I am going to use terrecotta pots as ive heard they have the most benefits, but i want to modify them so that theres a space in the pot for whatever substance i put in for the plant to grow, and then a seperate space underneathe so i can put slits in the bottom of them to act as caves for the rams.
Probabaly accomplish this by putting a plastic circular divider into the pot.

So what i really want to know, is what to put in the pot to make the swords grow the best.
I was thinking some sort of special plant substrate and some first layer mixed in, i also have some iron pegs that i can stab into the layers. Dont know if theyll still work mind, i havnt used them for a while and theyve just been stuck in my draw for ages.

As well as what there sitting in i would love to know a good fertiliser for them and i am adding in DIY C02 and am not sure of the rate of bubbles per minute i should have. Baring in mind my KH is low so if i have it to high itll crash the PH.

Thanks a lot

Sam


----------



## emc7 (Jul 23, 2005)

I saw a talk on plants this week and he used pieces plastic eggcrate to hold the substrate in and a layer of pool filter sand with rocks on top to also keep the plant substrate in. I think he uses laterite, but flourite and eco-complete also work. I don't know what is best for swords.
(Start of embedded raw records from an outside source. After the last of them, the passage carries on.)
-- ==== Sys2Proof/Syntax.lean ====
section
/-! DEFINITION. The instructions: one constructor for each row of spec/opcode_table.json, in the order of the table (30_encoding.md R95, R97). -/

namespace Sys2Proof

/-- The 28 fixed-point loads (00_scope.md R5). `rt`, `rtp`, `ra`, `rb` are register numbers (R94), `d`, `ds`, `dq` the displacement fields
as they stand in the word: 16, 14 and 12 bits (R81 to R84). Whether the form is valid is a matter of WellFormed.lean (R100). -/
inductive Instr where
  /-- `lbz RT,D(RA)`, Load Byte and Zero: D-Form (R120). -/
  | lbz (rt ra : RegNum) (d : BitVec 16)
  /-- `lbzx RT,RA,RB`, Load Byte and Zero Indexed: X-Form (R121). -/
  | lbzx (rt ra rb : RegNum)
  /-- `lbzu RT,D(RA)`, Load Byte and Zero with Update: D-Form (R122). -/
  | lbzu (rt ra : RegNum) (d : BitVec 16)
  /-- `lbzux RT,RA,RB`, Load Byte and Zero with Update Indexed: X-Form (R123). -/
  | lbzux (rt ra rb : RegNum)
  /-- `lhz RT,D(RA)`, Load Halfword and Zero: D-Form (R130). -/
  | lhz (rt ra : RegNum) (d : BitVec 16)
  /-- `lhzx RT,RA,RB`, Load Halfword and Zero Indexed: X-Form (R131). -/
  | lhzx (rt ra rb : RegNum)
  /-- `lhzu RT,D(RA)`, Load Halfword and Zero with Update: D-Form (R132). -/
  | lhzu (rt ra : RegNum) (d : BitVec 16)
  /-- `lhzux RT,RA,RB`, Load Halfword and Zero with Update Indexed: X-Form (R133). -/
  | lhzux (rt ra rb : RegNum)
  /-- `lha RT,D(RA)`, Load Halfword Algebraic: D-Form (R134). -/
  | lha (rt ra : RegNum) (d : BitVec 16)
  /-- `lhax RT,RA,RB`, Load Halfword Algebraic Indexed: X-Form (R135). -/
  | lhax (rt ra rb : RegNum)
  /-- `lhau RT,D(RA)`, Load Halfword Algebraic with Update: D-Form (R136). -/
  | lhau (rt ra : RegNum) (d : BitVec 16)
  /-- `lhaux RT,RA,RB`, Load Halfword Algebraic with Update Indexed: X-Form (R137). -/
  | lhaux (rt ra rb : RegNum)
  /-- `lwz RT,D(RA)`, Load Word and Zero: D-Form (R140). -/
  | lwz (rt ra : RegNum) (d : BitVec 16)
  /-- `lwzx RT,RA,RB`, Load Word and Zero Indexed: X-Form (R141). -/
  | lwzx (rt ra rb : RegNum)
  /-- `lwzu RT,D(RA)`, Load Word and Zero with Update: D-Form (R142). -/
  | lwzu (rt ra : RegNum) (d : BitVec 16)
  /-- `lwzux RT,RA,RB`, Load Word and Zero with Update Indexed: X-Form (R143). -/
  | lwzux (rt ra rb : RegNum)
  /-- `lwa RT,DS(RA)`, Load Word Algebraic: DS-Form (R144). -/
  | lwa (rt ra : RegNum) (ds : BitVec 14)
  /-- `lwax RT,RA,RB`, Load Word Algebraic Indexed: X-Form (R145). -/
  | lwax (rt ra rb : RegNum)
  /-- `lwaux RT,RA,RB`, Load Word Algebraic with Update Indexed: X-Form (R146). -/
  | lwaux (rt ra rb : RegNum)
  /-- `ld RT,DS(RA)`, Load Doubleword: DS-Form (R150). -/
  | ld (rt ra : RegNum) (ds : BitVec 14)
  /-- `ldx RT,RA,RB`, Load Doubleword Indexed: X-Form (R151). -/
  | ldx (rt ra rb : RegNum)
  /-- `ldu RT,DS(RA)`, Load Doubleword with Update: DS-Form (R152). -/
  | ldu (rt ra : RegNum) (ds : BitVec 14)
  /-- `ldux RT,RA,RB`, Load Doubleword with Update Indexed: X-Form (R153). -/
  | ldux (rt ra rb : RegNum)
  /-- `lq RTp,DQ(RA)`, Load Quadword: DQ-Form (R160). -/
  | lq (rtp ra : RegNum) (dq : BitVec 12)
  /-- `lhbrx RT,RA,RB`, Load Halfword Byte-Reverse Indexed: X-Form (R171). -/
  | lhbrx (rt ra rb : RegNum)
  /-- `lwbrx RT,RA,RB`, Load Word Byte-Reverse Indexed: X-Form (R172). -/
  | lwbrx (rt ra rb : RegNum)
  /-- `ldbrx RT,RA,RB`, Load Doubleword Byte-Reverse Indexed: X-Form (R173). -/
  | ldbrx (rt ra rb : RegNum)
  /-- `lmw RT,D(RA)`, Load Multiple Word: D-Form (R180). -/
  | lmw (rt ra : RegNum) (d : BitVec 16)
deriving DecidableEq, Repr

/-- The names of the rows of spec/opcode_table.json. -/
inductive Mnemonic where
  | lbz | lbzx | lbzu | lbzux
  | lhz | lhzx | lhzu | lhzux | lha | lhax | lhau | lhaux
  | lwz | lwzx | lwzu | lwzux | lwa | lwax | lwaux
  | ld | ldx | ldu | ldux
  | lq
  | lhbrx | lwbrx | ldbrx
  | lmw
deriving DecidableEq, Repr

/-- The row an instruction belongs to. -/
def Instr.mnemonic : Instr → Mnemonic
  | .lbz _ _ _ => .lbz
  | .lbzx _ _ _ => .lbzx
  | .lbzu _ _ _ => .lbzu
  | .lbzux _ _ _ => .lbzux
  | .lhz _ _ _ => .lhz
  | .lhzx _ _ _ => .lhzx
  | .lhzu _ _ _ => .lhzu
  | .lhzux _ _ _ => .lhzux
  | .lha _ _ _ => .lha
  | .lhax _ _ _ => .lhax
  | .lhau _ _ _ => .lhau
  | .lhaux _ _ _ => .lhaux
  | .lwz _ _ _ => .lwz
  | .lwzx _ _ _ => .lwzx
  | .lwzu _ _ _ => .lwzu
  | .lwzux _ _ _ => .lwzux
  | .lwa _ _ _ => .lwa
  | .lwax _ _ _ => .lwax
  | .lwaux _ _ _ => .lwaux
  | .ld _ _ _ => .ld
  | .ldx _ _ _ => .ldx
  | .ldu _ _ _ => .ldu
  | .ldux _ _ _ => .ldux
  | .lq _ _ _ => .lq
  | .lhbrx _ _ _ => .lhbrx
  | .lwbrx _ _ _ => .lwbrx
  | .ldbrx _ _ _ => .ldbrx
  | .lmw _ _ _ => .lmw

end Sys2Proof
end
I don't see why you couldn't put a small clay saucer in a large clay pot and put a ring of aquarium sealant to hold it in. then you could make a hole in the side and and leave a chamber for cave spawners.


----------



## KpT (Sep 14, 2008)

Brilliant

thanks for that emc7

Sam


----------



## KpT (Sep 14, 2008)

OH YEH

that was the big thing i was wondering, dont all the plant substrates come in massive bags becasue there used for a whole tank bed, and ill only need two pots full .

I know FIRST LAYER laterite coems in a relatively small box but i dont think thats good enough to use on its own 

Any thoughts on this?

Sam


----------



## KpT (Sep 14, 2008)

--------------------------------------------------------------------------------

Just got the plant pots from my grandads.

There quite wide and deep but no so big that i cant hide them with my bogwood
They also have holes in the bottom for the roots to grow out into the sand if they run out of room.

Just need a finalisation of what to put in the pots and ill go buy two swords 

Sam


----------